生還
眠っていたのか意識を失ったのか判らない、乗っていた船は沈み仰向けになって海を漂っていた、そして腹の上には小さく白い鳥が一羽乗っている。
自分が木片に乗っていると思い込んでいた鳥は、それが人間である事に気付くと驚き、空へと飛び立ち視界から消える。
直ぐに状況が掴めた訳ではない、仰向けになっていた体を捻り、今まで頭が向けられていた方角に目を向けてみると、微かに陸地が見えていた。
もはや痛みで動こうとはしない手足だが、このまま引き千切れ様が構わない、そう思い前に進む事のみを考えでたらめに動かした、しかし陸地は一向に近づかず、依然と遠くに見えたために諦める、自分は思った、何度も思った、こんな最期を迎えるならば逃げ出そうなどと思わなければよかった、宮殿の中で一生閉じ込められていようが、こんな風に死ぬよりも余程ましな人生ではないか。
再び目が覚めた時には砂浜に打ち上げられていた、日差しから隠れるために近くの岩の陰に這いずり入り込む、身体は傷だらけで海水や砂が付いて痛みを感じ、このまま眠っていれば魔獣でなくとも獣に襲われる可能性もあったが、これ以上は動け回れる体力も気力も残ってはいなかった。
一体どれほど眠っていたのか判らない、しかし再び目を覚ますと雷鳴が聞こえた、驚き肩を縮めていると大粒の雨が降りだした。
全身で雨を受けつつ、大口を開けて口の中に溜まる水を飲む、すると力が湧き上がる、もっと飲もうと岩に寄りかかりながら立ち上がり、近くの岩場に在る小さな窪みに溜まった水を飲み干した。
水を満足するまで飲むと、今度は雨に当たる事が不快となり、洞状になっている岩場を見つけその中に入りうずくまって眠った。
次に目が覚めた時は太陽が出ていたのだが、やはりどの位眠っていたのかは判らない、しかし今まで感じていた手足の痛みは和らぎ、棒切れを支えにして何とか歩けるようになっていた、背の高い岩に上がり浜を見渡すと判った。
この浜はかなり広く奥行もある様だが、奥には自分の身長と比べて十倍の高さがある絶壁が内陸に向かう道を塞いでおり、とても今の自分には登れはしない。

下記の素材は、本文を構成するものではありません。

@[simp] theorem memoryWf_performUnit {s : State} (h : s.memoryWf = true) (g : GRef) (id u : Nat) :
    (performUnit s g id u).memoryWf = true := by
  unfold performUnit
  split
  · exact h
  case h_2 o ho =>
    dsimp only
    split
    · exact h
    · simpa using h
    case h_3 e hf =>
      have effect := keepsEffect_effect o.act h (if o.orphan then .hub else .slot g o.colour)
        ((o.together u).flatMap fun j => (o.units[j]?.map (·.elts)).getD [])
      split
      · exact State.memoryWf_beginWait h _ _ _ _
      · simpa using h
      case h_3 t got heff =>
        rw [heff] at effect
        have covered : ∀ (u : State) (o' : Op) (es : List Elt), u.memoryWf = true →
            (es.foldl (fun s e => clearCovered s o' e) u).memoryWf = true := fun u o' es hu => by simpa using hu
        split
        · refine State.memoryWf_settle ?_ _ _
          rw [memoryWf_finishOp]
          split <;> simpa using effect
        · rw [memoryWf_finishOp]
          split <;> simpa using effect

end Sys2Proof.Machine

/-! The canonical form of memory through the issue of operations and the fetch of clauses. -/

namespace Sys2Proof.Machine

/-! ## Issuing an operation -/

@[simp] theorem memoryWf_translateAll (g : GRef) (pid : BitVec 16) (k : Acc) {s : State} (h : s.memoryWf = true)
    (l : List (RawElt × Option Loc)) : (translateAll g pid k s l).1.memoryWf = true := by
  induction l generalizing s with
  | nil => exact h
  | cons e l ih =>
    obtain ⟨e, place⟩ := e
    cases place with
    | some x => exact ih h
    | none =>
      unfold translateAll
      dsimp only
      split
      · exact memoryWf_translate h _ _ _ _ _ _
      · exact ih (memoryWf_translate h _ _ _ _ _ _)

@[simp] theorem memoryWf_checkElts {s : State} (h : s.memoryWf = true) (g : GRef) (pid : BitVec 16) (k : Acc) (raw : List RawElt) :
    (checkElts s g pid k raw).1.memoryWf = true := by
  unfold checkElts
  split
  · exact h
  · exact memoryWf_translateAll _ _ _ h _

@[simp] theorem State.memoryWf_enrol (s : State) (g : GRef) (o : Op) (addrs : List Word) (data : List Byte) :
    (s.enrol g o addrs data).1.memoryWf = s.memoryWf := by
  unfold State.enrol
  dsimp only
  split
  · split <;> simp
  · rfl

@[simp] theorem State.memoryWf_addOp (s : State) (g : GRef) (o : Op) : (s.addOp g o).memoryWf = s.memoryWf := by
  simp [State.addOp]

@[simp] theorem State.memoryWf_listWaiter (s : State) (g : GRef) (id : Nat) : (s.listWaiter g id).memoryWf = s.memoryWf := by
  simp [State.listWaiter]

@[simp] theorem State.memoryWf_atPort (s : State) (g : GRef) (id : Nat) (home : List Nat) (cycles : Nat) (bound : Option Nat) :
    (s.atPort g id home cycles bound).memoryWf = s.memoryWf := by
  unfold State.atPort
  split <;> simp

@[simp] theorem memoryWf_issueFaulted (c : Ctx) (s : State) (r : MemReq) (f : FaultInfo) :
    (c.issueFaulted s r f).memoryWf = s.memoryWf := by simp [Ctx.issueFaulted]

theorem memoryWf_toReport {t : Slot} {sv : Bool} {f : RefusedOp → Bool} {i : Issue} (hi : t.toReport sv f = some i) :
    i.memoryWf = true := by
  unfold Slot.toReport at hi
  dsimp only at hi
  split at hi <;> cases hi
  rfl

theorem memoryWf_releaseHold {c : Ctx} {sv : Bool} {i : Issue} (hi : c.releaseHold sv = some i) : i.memoryWf = true := by
  unfold Ctx.releaseHold at hi
  split at hi
  · cases hi; rfl
  · exact memoryWf_toReport hi

theorem memoryWf_orderHold {c : Ctx} {k : Scope} {o : Order} {i : Issue} (hi : c.orderHold k o = some i) :
    i.memoryWf = true := by
  unfold Ctx.orderHold at hi
  split at hi
  · cases hi; rfl
  · split at hi
    · exact memoryWf_releaseHold hi
    · cases hi

theorem memoryWf_twinGone {c : Ctx} {i : Issue} (hi : c.twinGone = some i) : i.memoryWf = true := by
  unfold Ctx.twinGone at hi
  split at hi
  · split at hi
    · split at hi <;> cases hi
      rfl
    · cases hi
  · cases hi

theorem memoryWf_issueOp {c : Ctx} (h : c.s.memoryWf = true) (o : Op) (addrs : List Word) (data : List Byte) :
    (c.issueOp o addrs data).memoryWf = true := by
  unfold Ctx.issueOp
  split
  · rfl
  · split
    case h_1 i hi => exact memoryWf_twinGone hi
    case h_2 => simpa using h

theorem memoryWf_issueAlone {c : Ctx} (h : c.s.memoryWf = true) (o : Op) : (c.issueAlone o).memoryWf = true := by
  unfold Ctx.issueAlone
  split
  · rfl
  · simpa using h

theorem memoryWf_memIssue {c : Ctx} (h : c.s.memoryWf = true) (r : MemReq) : (memIssue c r).memoryWf = true := by
  have checked := memoryWf_checkElts h c.g c.slot.pid r.acc r.raw
  unfold memIssue
  dsimp only
  split
  · exact h
  · split
    case h_1 i hi => exact memoryWf_orderHold hi
    case h_2 =>
      split
      · split
        · simpa using checked
        · rfl
      · split
        · rfl
        · split
          case h_1 i hi =>
            split at hi
            · exact memoryWf_twinGone hi
            · cases hi
          case h_2 =>
            simp only [apply_ite Issue.memoryWf, apply_ite State.memoryWf, apply_ite Prod.fst, Issue.memoryWf_park,
              Issue.memoryWf_done, State.memoryWf_listWaiter, State.memoryWf_atPort, State.memoryWf_addOp,
              State.memoryWf_enrol, ite_self]
            exact checked
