-- ==== Sys2Proof/Machine/Table.lean ====
section
/-! DEFINITION. Sparse tables in one canonical form: memory, object stores, registers of many instances. -/

namespace Sys2Proof.Machine

/-- A table keyed by numbers. Keys rise strictly and no entry equals the value `d` that an unlisted key reads as
(the two conditions are `Tbl.wf d`), so equal tables are equal lists. -/
abbrev Tbl (α : Type) := List (Nat × α)

/-- The value at key `k`; `d` where nothing is listed. -/
def Tbl.get {α : Type} (d : α) : Tbl α → Nat → α
  | [], _ => d
  | (j, v) :: t, k => if k = j then v else Tbl.get d t k

/-- The table with key `k` holding `v`, in canonical form again: an entry equal to `d` is not listed. -/
def Tbl.set {α : Type} [DecidableEq α] (d : α) : Tbl α → Nat → α → Tbl α
  | [], k, v => if v = d then [] else [(k, v)]
  | (j, w) :: t, k, v =>
    if k < j then (if v = d then (j, w) :: t else (k, v) :: (j, w) :: t)
    else if k = j then (if v = d then t else (k, v) :: t)
    else (j, w) :: Tbl.set d t k v

/-- The entry `f` makes of the present one. -/
def Tbl.upd {α : Type} [DecidableEq α] (d : α) (t : Tbl α) (k : Nat) (f : α → α) : Tbl α :=
  Tbl.set d t k (f (Tbl.get d t k))

/-- Every listed key is above `lo` and rises, and no listed value is `d`. -/
def Tbl.okFrom {α : Type} [DecidableEq α] (d : α) : Option Nat → Tbl α → Bool
  | _, [] => true
  | lo, (j, v) :: t => (lo.all (· < j)) && decide (v ≠ d) && Tbl.okFrom d (some j) t

/-- The canonical form of a table whose unlisted keys read `d`. -/
def Tbl.wf {α : Type} [DecidableEq α] (d : α) (t : Tbl α) : Bool := Tbl.okFrom d none t

/-- The values of the first listed keys that satisfy `p`, in ascending key order. -/
def Tbl.keysWhere {α : Type} (p : Nat → α → Bool) (t : Tbl α) : List Nat :=
  (t.filter (fun e => p e.1 e.2)).map (·.1)

/-- The table with every listed value changed by `f` (entries that become `d` drop out). -/
def Tbl.mapAll {α : Type} [DecidableEq α] (d : α) (t : Tbl α) (f : Nat → α → α) : Tbl α :=
  t.filterMap (fun e => if f e.1 e.2 = d then none else some (e.1, f e.1 e.2))

/-- The lowest key below `n` at which the table reads `d`, if there is one. -/
def Tbl.freeBelow {α : Type} [DecidableEq α] (d : α) (t : Tbl α) (n : Nat) : Option Nat :=
  (List.range n).find? (fun k => decide (Tbl.get d t k = d))

end Sys2Proof.Machine
end

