-- ==== Sys2Proof/Machine/BlocksA.lean ====
section
/-! DEFINITION. The parts of the state that belong to configuration, rings, dispatch and the Gallery (01, 05, 07, 08, 15, 22, 23). -/

namespace Sys2Proof.Machine

/-- Every register of the shadow configuration set (15 "Active and shadow sets", 22 mark H, 15 R660 for stands and rings).
State holds one active and one shadow copy. Registers are held whole, their reserved bits zero. -/
structure CfgSet where
  /-- FE_EVQ_BASE, SIZE, THRESH, CONS, NOTIFY (22 Table 22-4) -/
  evqBase   : Word64
  evqSize   : BitVec 5
  evqThresh : BitVec 17
  evqCons   : Word32
  evqNotify : Word32
  /-- FAB_LIMITS (22 Table 22-10) -/
  limits    : Word32
  /-- FAB_GRP and FAB_MBR (02 R112), FAB_MC (02 R117) -/
  grp       : Tbl Word64
  mbr       : Tbl Word64
  mc        : Tbl Word32
  /-- OWNER, SHARED and SGRP of flags, tallies and barriers (08 R408) -/
  flagOwn   : Tbl (BitVec 12)
  tallyOwn  : Tbl (BitVec 12)
  barOwn    : Tbl (BitVec 12)
  /-- barrier configuration (08 Table 8-4), 93 bits in two registers -/
  barLo     : Tbl Word64
  barHi     : Tbl (BitVec 29)
  /-- share group masks (08, 22 GAL_SGRP) -/
  sgrp      : Tbl Word64
  /-- translation roots by instance (03 R170, 22 XLT_ROOT) -/
  xltRoot   : Tbl Word64
  /-- host slots, slot s of instance i at 8i + s (03 R182): control word, BUS_BASE register, LIMIT -/
  slotCtl   : Tbl Word32
  slotBase  : Tbl Word64
  slotLimit : Tbl Word32
  /-- stand mask allotted to each instance on this chip (15 Table 15-1) -/
  stands    : Tbl (BitVec 8)
  /-- device-resident rings allotted to each instance: FIRST in [7:0], COUNT in [15:8] (15 Table 15-4) -/
  drRings   : Tbl (BitVec 16)
  deriving DecidableEq, Repr

/-- The configuration set at reset (22): zero but for FAB_LIMITS. -/
def CfgSet.reset : CfgSet :=
  { evqBase := 0, evqSize := 0, evqThresh := 0, evqCons := 0, evqNotify := 0, limits := 0x03E80004, grp := [], mbr := [],
    mc := [], flagOwn := [], tallyOwn := [], barOwn := [], barLo := [], barHi := [], sgrp := [], xltRoot := [],
    slotCtl := [], slotBase := [], slotLimit := [], stands := [], drRings := [] }

/-! ## Rings (05, 07) -/

/-- The configuration fields of a submission ring (05 Table 5-1, 07 R401). -/
structure SqCfg where
  size     : BitVec 5
  base     : BitVec 48
  cq       : BitVec 8
  realTime : Bool
  rtSlot   : BitVec 4
  reserve  : BitVec 8
  tagBase  : BitVec 48
  shadowPi : BitVec 48
  pollUs   : BitVec 16
  weight   : BitVec 8
  burst    : BitVec 6
  hangMs   : BitVec 16
  deriving DecidableEq, Repr

/-- A guilty ring: its capture slot (none: no slot was free, 13 R586) and whether its GUILTY record is written. -/
structure Guilt where
  slot    : Option Nat
  written : Bool
  /-- the sequence of 13 R576 has come to its GUILTY record -/
  done    : Bool
  tag     : Nat
  status  : BitVec 16
  deriving DecidableEq, Repr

海を背にした状態で辺りを見渡すと浜の右側も崖が迫り出しており、それ以上進む事はできなかった、しかし崖の隙間から真水が流れ出ていたので、二口程飲み込み腹の具合を確かめる。
「よし、腹が減ってる、大丈夫だ」
落ちていた流木を貝の殻を使って削り、何とか火熾しの道具を作った後、削る時に出たカスを使い焚火を熾す事ができたが、火を熾したことで体力と集中力を削られたので魚を獲ることを諦める、岩に付着しているフジツボを引きはがして海藻に包み焚火の中に入れて蒸し焼きにする。
鼻血や耳鳴りは病によるものと思われたので、そこら中の海に漂っている海藻も真水で洗い流して食べた。
三日間フジツボと生の海藻を食べて過ごし、四日目から岩場の窪地で捕らえた魚を献立に入れ腹を満たした。
十日目には、流木で作った杖の支えが必要な物の長時間歩ける様になり、手短な場所で得られる食糧も少なくなった事から、唯一先が見えない程に浜が続いている左側の方に歩いた。
漂着した浜から歩き始めて六日目、通常ならば二日程で踏破できる距離を進んだところで壁が目の前に見えた。
その壁は海中まで築かれていた、さらに今まで自分が右手に見ていた崖よりも高く、その崖を越えて内陸に延びているように見える、この壁は都市か要塞の防壁だと判ったと同時に、ここは人間が住むレムリア大陸だと確信が得られた。
安堵の余り膝から崩れ落ちそうになったが、杖に寄りかかり何とかそれを耐えていた所で頭上から声が聞こえた。
「ここはポートルコ共和国の属領オスロである、この壁に正当な理由なく近づく事は何人も許されない。
そしてその浜への上陸は許されていない、何故その浜に上陸したのか理由を述べよ」
防壁の上に居た歩哨だと思われる人物が今にも倒れそうな自分に問いかけた、今の自分に理屈や理由を長々と大声を出して説明できるとは思えない、今自分が言うべき言葉は。
「助けてくれ」
喉から血が出る様な痛みを感じながら、渾身の力を込めて叫んだ。